Where to Recycle Electronics
Electronic Waste, or eWaste or as it is called by those in the recycling trade, is more and more of an issue in the waste stream. Computers, mp3 players, phones, you name it – these items are produced in larger and larger quantities, and it all has to end up somewhere. According to Compucycle, 135 million phones and 31 million computers are disposed of annually in the United States alone. Many of these gadgets contain hazardous materials, such as lithium batteries, that can leach into groundwater or cause various other problems. Plus, many of the materials used in electronics, such as gold and copper, are valuable and in short supply. So you can see why it is important not to just toss old electronics in the trash; but at the same time, it can be hard to find a suitable and safe site to properly recycle old electronic items.
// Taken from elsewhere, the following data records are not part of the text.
theorem keeps_departRequestOp {a0} {a1} {a2} (h0 : Keeps s0 a0) : Keeps s0 (departRequestOp a0 a1 a2) := by
  unfold departRequestOp
  with_reducible repeat' (first | assumption | refine keeps_departIn ?_ | refine keeps_markDeparture ?_ | refine keeps_modSeal ?_ | refine keeps_safeCheck ?_ | refine keeps_queueCtrl ?_ | dsimp only [keeps_mk_eq] | split | refine keeps_fst ?_ (by assumption))

theorem keeps_departSafeOp {a0} {a1} {a2} (h0 : Keeps s0 a0) : Keeps s0 (departSafeOp a0 a1 a2) := by
  unfold departSafeOp
  with_reducible repeat' (first | assumption | refine keeps_departOwn ?_ | refine keeps_modPnl ?_ (by rfl) | refine keeps_ite ?_ ?_ | split | refine keeps_fst ?_ (by assumption))

theorem keeps_pnlEvent {a0} {a1} {a2} (h0 : Keeps s0 a0) : Keeps s0 (pnlEvent a0 a1 a2) := by
  unfold pnlEvent
  dsimp only
  split
  · exact keeps_rcInc (keeps_modPnl h0 rfl)
  · exact keeps_of h0 rfl rfl (Nat.le_refl _) fun ⟨b1, b2, b3, b4, b5, b6, b7⟩ => ⟨b1, b2, b3, b4, b5, by simp [modPnl]; omega, b7⟩

theorem keeps_panelEdgeOp {a0} {a1} {a2} (h0 : Keeps s0 a0) : Keeps s0 (panelEdgeOp a0 a1 a2) := by
  unfold panelEdgeOp
  with_reducible repeat' (first | assumption | refine keeps_modPnl ?_ (by rfl) | refine keeps_pnlEvent ?_ | refine keeps_buttonEdge ?_ | refine keeps_plugFall ?_ | refine keeps_ite ?_ ?_ | dsimp only [keeps_mk_eq] | split)

theorem keeps_departGrantOp {a0} {a1} {a2} (h0 : Keeps s0 a0) : Keeps s0 (departGrantOp a0 a1 a2) := by
  unfold departGrantOp
  with_reducible repeat' (first | assumption | refine keeps_departOwn ?_ | refine keeps_modPnl ?_ (by rfl) | refine keeps_ite ?_ ?_ | split | refine keeps_fst ?_ (by assumption))

theorem keeps_modBase {a0} {a1} {a2} (h0 : Keeps s0 a0) : Keeps s0 (modBase a0 a1 a2) := by
  unfold modBase
  with_reducible repeat' (first | assumption | refine keeps_modTime ?_ (by rfl))

theorem keeps_modGrid {a0} {a1} (h0 : Keeps s0 a0) : Keeps s0 (modGrid a0 a1) := by
  unfold modGrid
  with_reducible repeat' (first | assumption | refine keeps_modTime ?_ (by rfl))

theorem keeps_ppsRise {a0} {a1} (h0 : Keeps s0 a0) : Keeps s0 (ppsRise a0 a1) := by
  unfold ppsRise
  with_reducible repeat' (first | assumption | refine keeps_modTime ?_ (by rfl))

theorem keeps_ppsStart {a0} (h0 : Keeps s0 a0) : Keeps s0 (ppsStart a0) := by
  unfold ppsStart
  with_reducible repeat' (first | assumption | refine keeps_ppsRise ?_ | refine keeps_advanceTb0 ?_ | refine keeps_ite ?_ ?_)

theorem keeps_captureOne {a0} {a1} (h0 : Keeps s0 a0) : Keeps s0 (captureOne a0 a1) := by
  unfold captureOne
  split
  · exact h0
  · dsimp only
    split
    · exact keeps_modTime (keeps_rcInc (keeps_modTime h0 rfl)) rfl
    · exact keeps_of h0 rfl rfl (Nat.le_refl _) fun ⟨b1, b2, b3, b4, b5, b6, b7⟩ => ⟨b1, b2, b3, by simp [modTime]; omega, b5, b6, b7⟩

theorem keeps_captureEdges {a0} {a1} (h0 : Keeps s0 a0) : Keeps s0 (captureEdges a0 a1) := by
  unfold captureEdges
  with_reducible repeat' (first | assumption | refine keeps_captureOne ?_ | refine keeps_foldl ?_ ?_ | intro _ _ _)

theorem keeps_refuseBase {a0} {a1} (h0 : Keeps s0 a0) : Keeps s0 (refuseBase a0 a1) := by
  unfold refuseBase
  with_reducible repeat' (first | assumption | refine keeps_modBase ?_)

theorem keeps_rateHigh {a0} {a1} {a2} (h0 : Keeps s0 a0) : Keeps s0 (rateHigh a0 a1 a2) := by
  unfold rateHigh
  with_reducible repeat' (first | assumption | refine keeps_modBase ?_ | refine keeps_refuseBase ?_ | refine keeps_ite ?_ ?_)

theorem keeps_rateLow {a0} {a1} {a2} (h0 : Keeps s0 a0) : Keeps s0 (rateLow a0 a1 a2) := by
  unfold rateLow
  with_reducible repeat' (first | assumption | refine keeps_modBase ?_ | refine keeps_ite ?_ ?_)

theorem keeps_rearmOp {a0} {a1} (h0 : Keeps s0 a0) : Keeps s0 (rearmOp a0 a1) := by
  unfold rearmOp
  with_reducible repeat' (first | assumption | refine keeps_refuseBase ?_ | refine keeps_modBase ?_ | refine keeps_ite ?_ ?_)

theorem keeps_stepGoOp {a0} {a1} (h0 : Keeps s0 a0) : Keeps s0 (stepGoOp a0 a1) := by
  unfold stepGoOp
  with_reducible repeat' (first | assumption | refine keeps_modBase ?_ | refine keeps_refuseBase ?_ | refine keeps_ite ?_ ?_)

theorem keeps_modStrobe {a0} {a1} {a2} (h0 : Keeps s0 a0) : Keeps s0 (modStrobe a0 a1 a2) := by
  unfold modStrobe
  with_reducible repeat' (first | assumption | refine keeps_modTime ?_ (by rfl))

theorem keeps_strobeArmOp {a0} {a1} (h0 : Keeps s0 a0) : Keeps s0 (strobeArmOp a0 a1) := by
  unfold strobeArmOp
  with_reducible repeat' (first | assumption | refine keeps_modStrobe ?_)

theorem keeps_fireNow {a0} {a1} (h0 : Keeps s0 a0) : Keeps s0 (fireNow a0 a1) := by
  unfold fireNow
  with_reducible repeat' (first | assumption | refine keeps_modStrobe ?_)

theorem keeps_strobeFireOp {a0} {a1} (h0 : Keeps s0 a0) : Keeps s0 (strobeFireOp a0 a1) := by
  unfold strobeFireOp
  with_reducible repeat' (first | assumption | refine keeps_fireNow ?_ | refine keeps_advanceTo ?_ | refine keeps_advanceTb0 ?_ | refine keeps_ite ?_ ?_ | split)

theorem keeps_warmWrites {a0} {a1} {a2} {a3} (h0 : ∀ {x}, Keeps s0 x → Keeps s0 (a0 x)) (h1 : ∀ {x}, Keeps s0 x → Keeps s0 (a1 x)) (h3 : Keeps s0 a3) :
    Keeps s0 (warmWrites a0 a1 a2 a3) := by
  induction a2 generalizing a3 with
  | nil => exact h3
  | cons e r ih =>
    have k : Keeps s0 { a3 with freeDraws := a3.freeDraws + 1 } := keepsMk_of h3 rfl rfl rfl rfl rfl rfl rfl
    exact keeps_ite (ih (h0 k)) (h1 k)

theorem keeps_stepBase {a0} {a1} (h0 : Keeps s0 a0) : Keeps s0 (stepBase a0 a1) := by
  unfold stepBase
  with_reducible repeat' (first | assumption | refine keeps_advanceTo ?_ | refine keeps_modBase ?_ | dsimp only [keeps_mk_eq] | split)

theorem keeps_stepOutputs {a0} {a1} (h0 : Keeps s0 a0) : Keeps s0 (stepOutputs a0 a1) := by
  unfold stepOutputs
  with_reducible repeat' (first | assumption | refine keeps_fireNow ?_ | refine keeps_ppsRise ?_ | refine keeps_ite ?_ ?_ | refine keeps_foldl ?_ ?_ | intro _ _ _)

theorem keeps_rateApplyOp {a0} {a1} (h0 : Keeps s0 a0) : Keeps s0 (rateApplyOp a0 a1) := by
  unfold rateApplyOp
  with_reducible repeat' (first | assumption | refine keeps_advanceTo ?_ | refine keeps_modBase ?_ | refine keeps_ite ?_ ?_ | dsimp only [keeps_mk_eq] | split)

theorem keeps_warmBase {a0} {a1} (h0 : Keeps s0 a0) : Keeps s0 (warmBase a0 a1) := by
  unfold warmBase
  with_reducible repeat' (first | assumption | refine keeps_warmWrites ?_ ?_ ?_ | refine keeps_rateApplyOp ?_ | refine keeps_modBase ?_ | refine keeps_stepBase ?_ | intro _ _)

theorem keeps_ppsEnd {a0} (h0 : Keeps s0 a0) : Keeps s0 (ppsEnd a0) := by
  unfold ppsEnd
  with_reducible repeat' (first | assumption | refine keeps_modTime ?_ (by rfl) | refine keeps_advanceTb0 ?_ | refine keeps_ite ?_ ?_)

theorem keeps_modHost {a0} {a1} (h0 : Keeps s0 a0) : Keeps s0 (modHost a0 a1) := by
  unfold modHost
  with_reducible repeat' (first | assumption | refine keepsMk_of ?_ ?_ ?_ ?_ ?_ ?_ ?_ (by rfl) | rfl | dsimp only [keeps_mk_eq])

theorem keeps_modMbx {a0} {a1} {a2} (h0 : Keeps s0 a0) : Keeps s0 (modMbx a0 a1 a2) := by
  unfold modMbx
  with_reducible repeat' (first | assumption | refine keeps_modHost ?_)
To help address this issue, for the second year in a row, GAF held eWaste collection events across many of our sites for Earth Day on April 22nd. I’m pleased to report that we collected more than 16 pallets and more than 10,000 lbs of electronics for proper recycling!
If you don’t work at GAF and need to recycle electronics, Goodwill is the best option in my experience. You can bring almost any old electronic item there (don’t forget old extension cords, they can be recycled too, and contain valuable copper) for recycling. In some cases you may need to pay or make a donation, particularly for hard-to-recycle items like older-style CRT monitors, which contain leaded glass. Staples, Best Buy, and many other electronics recyclers offer programs too. You may also check greenergadgets.org, a site maintained and supported by the Consumer Electronics Association (just like GAF supports shinglerecycling.org!).
Do you have old electronics that need recycling? Have you had challenges finding a suitable place?